_YOUR INSTRUCTIONS_
Find the string "macAddress" in the records. Copy every line it appears in.

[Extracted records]
☆ ☆ ☆ ☆ ☆

-- ==== Sys2Proof/Machine/Service.lean ====
section
/-! DEFINITION. The service ports (R387, R388, Tables 16.12 and 16.13): their rings, work entries, and incoming packets. -/

namespace Sys2Proof.Machine

/-! Rings -/

/-- The en field of a work or receive ring. -/
def svcEn (recv : Bool) (p s : Nat) : FKey := if recv then F.svcRring_en p s else F.svcWring_en p s
/-- The size_log2 field of a work or receive ring. -/
def svcSize (recv : Bool) (p s : Nat) : FKey := if recv then F.svcRring_size_log2 p s else F.svcWring_size_log2 p s
/-- The base field of a work or receive ring. -/
def svcBase (recv : Bool) (p s : Nat) : FKey := if recv then F.svcRring_base p s else F.svcWring_base p s
/-- The head field of a work or receive ring. -/
def svcHead (recv : Bool) (p s : Nat) : FKey := if recv then F.svcRhead_head p s else F.svcWhead_head p s

/-- Bytes of an entry of a ring. -/
def svcEntryBytes (recv : Bool) : Nat := if recv then 32 else 64

/-- Address of the entry at a ring's head. -/
def svcSlot (d : Dev) (recv : Bool) (p s : Nat) : Nat :=
  32 * getF d (svcBase recv p s) + svcEntryBytes recv * getF d (svcHead recv p s)

/-- The head moves on one entry. -/
def svcAdvance (d : Dev) (recv : Bool) (p s : Nat) : Dev :=
  setF d (svcHead recv p s) ((getF d (svcHead recv p s) + 1) % 2 ^ getF d (svcSize recv p s))

/-- Work entries in flight. -/
def svcOf (d : Dev) (p s : Nat) : List SvcEntry := (Tab.get? d.svc (p, s)).getD []

/-- The QP of a work entry. -/
def SvcEntry.qp (e : SvcEntry) : Nat := bits (nth e.words 0) 33 24
/-- The op of a work entry. -/
def SvcEntry.op (e : SvcEntry) : Nat := bits (nth e.words 0) 7 4
/-- Bytes of a work entry. -/
def SvcEntry.bytes (e : SvcEntry) : Nat := bits (nth e.words 2) 31 0
/-- Local buffer of a work entry. -/
def SvcEntry.laddr (e : SvcEntry) : Nat := bits (nth e.words 1) 47 0

/-- A work entry completes with a status: word 0, its events, its interrupts (R388). -/
def svcFinish (d : Dev) (p s : Nat) (e : SvcEntry) (status : Nat) : Dev :=
  let w := nth e.words 0
  let mask := bits w 61 34
  let d := engineWrite d p e.slot (leBytes 8 (putBits (putBits w 15 8 status) 0 0 0))
  let d := if cmaskOk d p mask then postMask d mask (bits w 23 20) else d
  let d := if bitOf w 16 then raise d (some p) (F.svcIrq_done p s) (F.svcIrqEn_done p s) else d
  if status = 1 then d else raise d (some p) (F.svcIrq_err p s) (F.svcIrqEn_err p s)

/-- Clearing a ring's en resolves what was picked up ABORTED (Table 16.13). -/
def svcAbort (d : Dev) (p s : Nat) : Dev :=
  forEach (svcOf d p s) { d with svc := Tab.erase d.svc (p, s) } (fun d e => svcFinish d p s e 0x16)

/-- The ring as it stands may be enabled (Table 16.13). -/
def svcRingOk (d : Dev) (p s : Nat) (recv : Bool) : Bool :=
  let k := getF d (svcSize recv p s)
  decide (2 ≤ k ∧ k ≤ 12) && rangeMapped d p (32 * getF d (svcBase recv p s)) (2 ^ k * svcEntryBytes recv) &&
  getF d (F.hostPcfg_svc_share p) != 0

/-- A store to SVC_WRINGps or SVC_RRINGps (R10, Table 16.13): fields, then the enable or the disable. -/
def svcRingWrite (d : Dev) (p s : Nat) (recv : Bool) (v : Nat) : Dev :=
  let on := flag d (svcEn recv p s)
  if on && bitOf v 63 then setF d (F.svcStat_wr_err p s) 1
  else
    let k := bits v 51 48
    let d := setF d (svcBase recv p s) (bits v 47 5)
    let d := if 2 ≤ k ∧ k ≤ 12 then setF d (svcSize recv p s) k else setF d (F.svcStat_wr_err p s) 1
    if bitOf v 63 then
      (if svcRingOk d p s recv then setF d (svcEn recv p s) 1 else setF d (F.svcStat_ring_err p s) 1)
    else if on then
      let d := setF (setF d (svcEn recv p s) 0) (svcHead recv p s) 0
      if recv then d else svcAbort d p s
    else d

/-- Every ring of a partition is disabled (R293). -/
def svcDisable (d : Dev) (p : Nat) : Dev :=
  forEach [0, 1] d (fun d s =>
    let off (d : Dev) (recv : Bool) : Dev :=
      if flag d (svcEn recv p s) then setF (setF d (svcEn recv p s) 0) (svcHead recv p s) 0 else d
    off (svcAbort (off d false) p s) true)

/-! QPs and keys -/

/-- Address of a QP table entry. -/
def qpAddr (d : Dev) (p s q : Nat) : Nat := 64 * getF d (F.svcQpt_base p s) + 64 * q

/-- The QP is in the table and ready (state 1 at byte 28). -/
def qpReady (d : Dev) (p s q : Nat) : Bool :=
  decide (q < getF d (F.svcQpt_count p s)) && (shutBanks d (qpAddr d p s q) 64).isEmpty &&
    (viewByte d p (qpAddr d p s q + 28)).toNat == 1

/-- A transport error sets the QP's state to 2 (R388). -/
def qpError (d : Dev) (p s q : Nat) : Dev :=
  if q < getF d (F.svcQpt_count p s) then
    satF (engineStore { d with qps := Tab.erase d.qps (p, s, q) } p (qpAddr d p s q + 28) [2]) (F.svcStat_qp_err p s) 1
  else d

/-- Bytes of a QP table entry from byte o, as a little-endian number. -/
def qpField (d : Dev) (p s q o n : Nat) : Nat := viewNat d p (qpAddr d p s q + o) n

/-- The remote IPv6 address of a QP, bytes 0 to 15 in network order. -/
def qpRemote (d : Dev) (p s q : Nat) : Nat := beNat (viewRead d p (qpAddr d p s q) 16)

/-- The sequence numbers of a QP: the initial ones of its table entry until it has sent or taken a message (R388). -/
def qpSeqs (d : Dev) (p s q : Nat) : Nat × Nat :=
  (Tab.get? d.qps (p, s, q)).getD (qpField d p s q 20 3, qpField d p s q 24 3)

/-- Payload bytes of a packet of a QP (path MTU, R387, R388). -/
def qpMtu (d : Dev) (p s q : Nat) : Nat :=
  let k := qpField d p s q 29 1
  if k = 1 then 1024 else if k = 2 then 2048 else if k = 3 then 4096 else Config.oddMtu k + 1

/-- A QP has sent m packets of requests and taken n. -/
def qpAdvance (d : Dev) (p s q m n : Nat) : Dev :=
  let x := qpSeqs d p s q
  { d with qps := Tab.put d.qps (p, s, q) ((x.1 + m) % 2 ^ 24, (x.2 + n) % 2 ^ 24) }

/-- Address of the key-table entry of a key. -/
def keyAddr (d : Dev) (p s key : Nat) : Nat := 64 * getF d (F.svcKeyt_base p s) + 32 * (key % 256)

/-- The key admits an access of n bytes from an address: bit 0 of word 2 for a read, bit 1 for a write. Its key is generation x 256
+ k, and the generation is an 8-bit number at word 2 [15:8] (log entry 22). -/
def keyAdmits (d : Dev) (p s key a n acc : Nat) : Bool :=
  let k := key % 256
  let w (i : Nat) : Nat := viewNat d p (keyAddr d p s key + 8 * i) 8
  decide (k < getF d (F.svcKeyt_count p s)) && (shutBanks d (keyAddr d p s key) 32).isEmpty && key == bits (w 2) 15 8 * 256 + k &&
  bitOf (w 2) acc && decide (w 0 ≤ a ∧ a + n ≤ w 0 + w 1) && rangeMapped d p a n && (shutBanks d a n).isEmpty

/-! Work entries -/

/-- The status of a work entry whose checks fail (Table 16.12). -/
def svcCheck (d : Dev) (p s : Nat) (e : SvcEntry) : Option Nat :=
  let w := nth e.words 0
  let high (i l : Nat) : Bool := nth e.words i / 2 ^ l != 0
  let most := if e.op = 5 then 8952 else 2 ^ 30
  if e.op > 5 || bits w 63 62 != 0 || bits w 19 17 != 0 || bits w 3 1 != 0 || high 1 48 || high 4 32 || high 7 32 ||
      e.bytes == 0 || decide (e.bytes > most) || (e.op != 5 && decide (e.qp ≥ getF d (F.svcQpt_count p s))) ||
      !cmaskOk d p (bits w 61 34) then some 0x10
  else if !rangeMapped d p e.laddr e.bytes || !(shutBanks d e.laddr e.bytes).isEmpty then some 0x12
  else none

/-- Cuts a message's bytes into pieces of k bytes, at most n; an empty message is one empty piece. -/
def segments (k : Nat) : Nat → List Byte → List (List Byte)
  | 0, _ => []
  | n + 1, l => if l.length ≤ k then [l] else l.take k :: segments k n (l.drop k)

/-- The packets of a message of a QP, in order: each at most the path MTU, with consecutive sequence numbers (R387). -/
def rocePackets (d : Dev) (p s q kind psn imm raddr rkey : Nat) (data : List Byte) : List SvcPacket :=
  let l := segments (qpMtu d p s q) (data.length + 1) data
  l.zipIdx.map (fun x =>
    { port := s, part := p, kind := kind, qp := qpField d p s q 16 3, psn := (psn + x.2) % 2 ^ 24, first := x.2 == 0
      last := x.2 + 1 == l.length, imm := imm, raddr := raddr, rkey := rkey
      smac := Config.macAddress Config.serial s, daddr := qpRemote d p s q, sport := 0, dport := 4791
      data := x.1 })

/-- The packets of a work entry, in order: a UDP datagram is one, to the address and ports of its words 5 to 7. -/
def svcPackets (d : Dev) (p s : Nat) (e : SvcEntry) : List SvcPacket :=
  let w (i : Nat) : Nat := nth e.words i
  if e.op = 5 then
    [{ port := s, part := p, kind := 5, qp := 0, psn := 0, first := true, last := true, imm := 0, raddr := 0, rkey := 0
       smac := Config.macAddress Config.serial s, daddr := beNat (leBytes 8 (w 5) ++ leBytes 8 (w 6)), sport := bits (w 7) 31 16, dport := bits (w 7) 15 0
       data := viewRead d p e.laddr e.bytes }]
  else
    rocePackets d p s e.qp e.op (qpSeqs d p s e.qp).1 (if e.op = 1 ∨ e.op = 3 then bits (w 2) 63 32 else 0)
      (if e.op = 0 ∨ e.op = 1 then 0 else w 3) (if e.op = 0 ∨ e.op = 1 then 0 else w 4)
      (if e.op = 4 then [] else viewRead d p e.laddr e.bytes)

/-- Sequence numbers a message of n bytes takes on a QP: one for each packet that carries its bytes. -/
def packetCount (d : Dev) (p s q n : Nat) : Nat := max 1 (cdiv n (qpMtu d p s q))

/-- The engine takes the entry at the head of a work ring when it is of the row's op; a reserved op is of every row. An entry
that fails its checks sends nothing; neither does one whose QP is not ready (R388). A ring in a closed bank cannot be polled (R217). -/
def svcRun (op : Nat) (p s : Nat) (d : Dev) : Dev :=
  let a := svcSlot d false p s
  let e : SvcEntry := ⟨a, (List.range 8).map (fun i => viewNat d p (a + 8 * i) 8), none⟩
  if flag d (F.svcWring_en p s) && !(shutBanks d a 64).isEmpty then engineDeny d p a 64
  else if flag d (F.svcWring_en p s) && heldRange d p a 64 then steadyBroken d
  else if flag d (F.svcWring_en p s) && bitOf (nth e.words 0) 0 && (e.op == op || decide (e.op > 5)) &&
      !(svcOf d p s).any (fun x => x.slot == a) then
    if heldRange d p e.laddr e.bytes then steadyBroken d else
    let e := { e with status := svcCheck d p s e }
    let d := svcAdvance (noteRead d p a 64) false p s
    let d := { d with svc := Tab.put d.svc (p, s) (svcOf d p s ++ [e]) }
    if e.status.isSome then (if e.status = some 0x12 then denyFirst d p [(e.laddr, e.bytes)] else d)
    else if op != 5 && !qpReady d p s e.qp then denyFirst d p [(qpAddr d p s e.qp, 64)]
    else
      let d' := { d with svcOut := (svcPackets d p s e).reverse ++ d.svcOut }
      let d' := if op = 5 then d' else qpAdvance d' p s e.qp (packetCount d p s e.qp e.bytes) 0
      if op = 4 then d' else noteRead d' p e.laddr e.bytes
  else d

/-- Status of an outcome (Table 16.12). -/
def workStatus : WorkResult → Nat
  | .ok _ => 1
  | .remote _ => 2
  | .key => 3

/-- The i-th entry in flight completes (R388): entries of one QP in ring order. -/
def svcComplete (d : Dev) (p s i : Nat) (res : WorkResult) : Dev :=
  match (svcOf d p s)[i]? with
  | none => d
  | some e =>
    let blocked := e.op != 5 && ((svcOf d p s).take i).any (fun x => x.op != 5 && x.qp == e.qp)
    let status := e.status.getD (workStatus res)
    if blocked || (e.status.isNone && e.op == 5 && status != 1) then d
    else if heldWrite d p e.slot 64 || (e.op == 4 && heldWrite d p e.laddr e.bytes) then steadyBroken d
    else
      let d := { d with svc := Tab.put d.svc (p, s) ((svcOf d p s).eraseIdx i) }
      let d := match e.status, res with
        | none, .ok data => if e.op = 4 then engineWrite d p e.laddr (padTo e.bytes data) else d
        | none, .remote nak => qpError (if nak then addF d (F.svcStat_naks p s) 1 else d) p s e.qp
        | none, .key => qpError (addF d (F.svcStat_naks p s) 1) p s e.qp
        | some _, _ => d
      svcFinish d p s e status

/-! Incoming packets -/

/-- A port answers a request on a QP from a sequence number (log entry 22). -/
def svcReply (d : Dev) (p s kind qp psn : Nat) (data : List Byte) : Dev :=
  { d with svcOut := (rocePackets d p s qp kind psn 0 0 0 data).reverse ++ d.svcOut }

/-- What a receive entry at the head can take: its buffer and capacity. A ring in a closed bank gives none (R217). -/
def recvEntry (d : Dev) (p s : Nat) : Option (Nat × Nat) :=
  let a := svcSlot d true p s
  if flag d (F.svcRring_en p s) && (shutBanks d a 32).isEmpty && bitOf (viewNat d p a 8) 0 then
    some (bits (viewNat d p (a + 8) 8) 47 0, bits (viewNat d p (a + 16) 8) 31 0)
  else none

/-- The receive entry at the head completes with n bytes received. -/
def fillRecv (d : Dev) (p s n imm : Nat) : Dev :=
  let a := svcSlot d true p s
  let d := engineWrite d p (a + 24) (leBytes 8 (imm * 2 ^ 32 + n % 2 ^ 32))
  svcAdvance (engineWrite d p a (leBytes 8 (putBits (putBits (viewNat d p a 8) 15 8 1) 0 0 0))) true p s

/-- A request of a QP is refused with a NAK of the sequence number expected. -/
def svcNak (d : Dev) (p s kind qp : Nat) : Dev := svcReply d p s kind qp (qpSeqs d p s qp).2 []

/-- A request of n bytes on a QP is done: it is acknowledged with the sequence number of its last packet. -/
def svcAck (d : Dev) (p s qp n : Nat) : Dev :=
  let k := packetCount d p s qp n
  svcReply (qpAdvance d p s qp 0 k) p s 6 qp (((qpSeqs d p s qp).2 + k + 2 ^ 24 - 1) % 2 ^ 24) []

/-- A message fills a receive entry: with no entry, or one too small, the sender hears why (log entry 22). -/
def deliver (d : Dev) (p s qp imm : Nat) (data : List Byte) (answers : Bool) : Dev :=
  let say (d : Dev) (k : Nat) : Dev := if answers then svcNak d p s k qp else d
  match recvEntry d p s with
  | none => say (denyFirst d p (if flag d (F.svcRring_en p s) then [(svcSlot d true p s, 32)] else [])) 9
  | some (a, cap) =>
    if cap < data.length ∨ rangeMapped d p a data.length = false then say d 7
    else if !(shutBanks d a data.length).isEmpty then say (engineDeny d p a data.length) 7
    else if heldWrite d p a data.length || heldWrite d p (svcSlot d true p s) 32 then steadyBroken d
    else
      let d := fillRecv (engineWrite d p a data) p s data.length imm
      if answers then svcAck d p s qp data.length else d

/-- A request with a key: refused unless its QP is ready, its key and extent admit it (R388) and the banks are open (R217); it waits
while a page of its extent is held. -/
def keyed (d : Dev) (p s qp key a n acc : Nat) (run : Dev → Dev) : Dev :=
  if !qpReady d p s qp then svcNak (denyFirst d p [(qpAddr d p s qp, 64)]) p s 7 qp
  else if !keyAdmits d p s key a n acc then svcNak (denyFirst d p [(keyAddr d p s key, 32), (a, n)]) p s 8 qp
  else if (if acc = 1 then heldWrite d p a n else heldRange d p a n) then steadyBroken d
  else run d

/-- An incoming packet (R387, R388). A congestion-marked one is answered with a notification; a notification slows the sender, which
changes timing only (log entry 3). -/
def svcReceive (d : Dev) (s : Nat) (m : ServicePacket) : Dev :=
  match m with
  | .unsupported p qp => svcNak d p s 7 qp
  | .marked p qp => svcNak d p s 10 qp
  | .notified _ _ => d
  | .udp p _ data => if data.length ≤ 8952 then deliver d p s 0 0 data false else d
  | .send p qp imm data =>
    if qpReady d p s qp then deliver d p s qp (match imm with | some x => x.toNat | none => 0) data true
    else svcNak (denyFirst d p [(qpAddr d p s qp, 64)]) p s 7 qp
  | .rdmaWrite p qp key a imm data =>
    keyed d p s qp key.toNat a.toNat data.length 1 (fun d =>
      match imm with
      | none => svcAck (engineWrite d p a.toNat data) p s qp data.length
      | some x =>
        if (recvEntry d p s).isNone then
          svcNak (denyFirst d p (if flag d (F.svcRring_en p s) then [(svcSlot d true p s, 32)] else [])) p s 9 qp
        else if heldWrite d p (svcSlot d true p s) 32 then steadyBroken d
        else svcAck (fillRecv (engineWrite d p a.toNat data) p s data.length x.toNat) p s qp data.length)
  | .rdmaRead p qp key a len =>
    keyed d p s qp key.toNat a.toNat len 0 (fun d =>
      let e := svcReply (noteRead d p a.toNat len) p s 6 qp (qpSeqs d p s qp).2 (viewRead d p a.toNat len)
      qpAdvance e p s qp 0 (packetCount d p s qp len))

end Sys2Proof.Machine
end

☆ ☆ ☆ ☆ ☆

_SOLUTION TO THIS EXERCISE_
      smac := Config.macAddress Config.serial s, daddr := qpRemote d p s q, sport := 0, dport := 4791
       smac := Config.macAddress Config.serial s, daddr := beNat (leBytes 8 (w 5) ++ leBytes 8 (w 6)), sport := bits (w 7) 31 16, dport := bits (w 7) 15 0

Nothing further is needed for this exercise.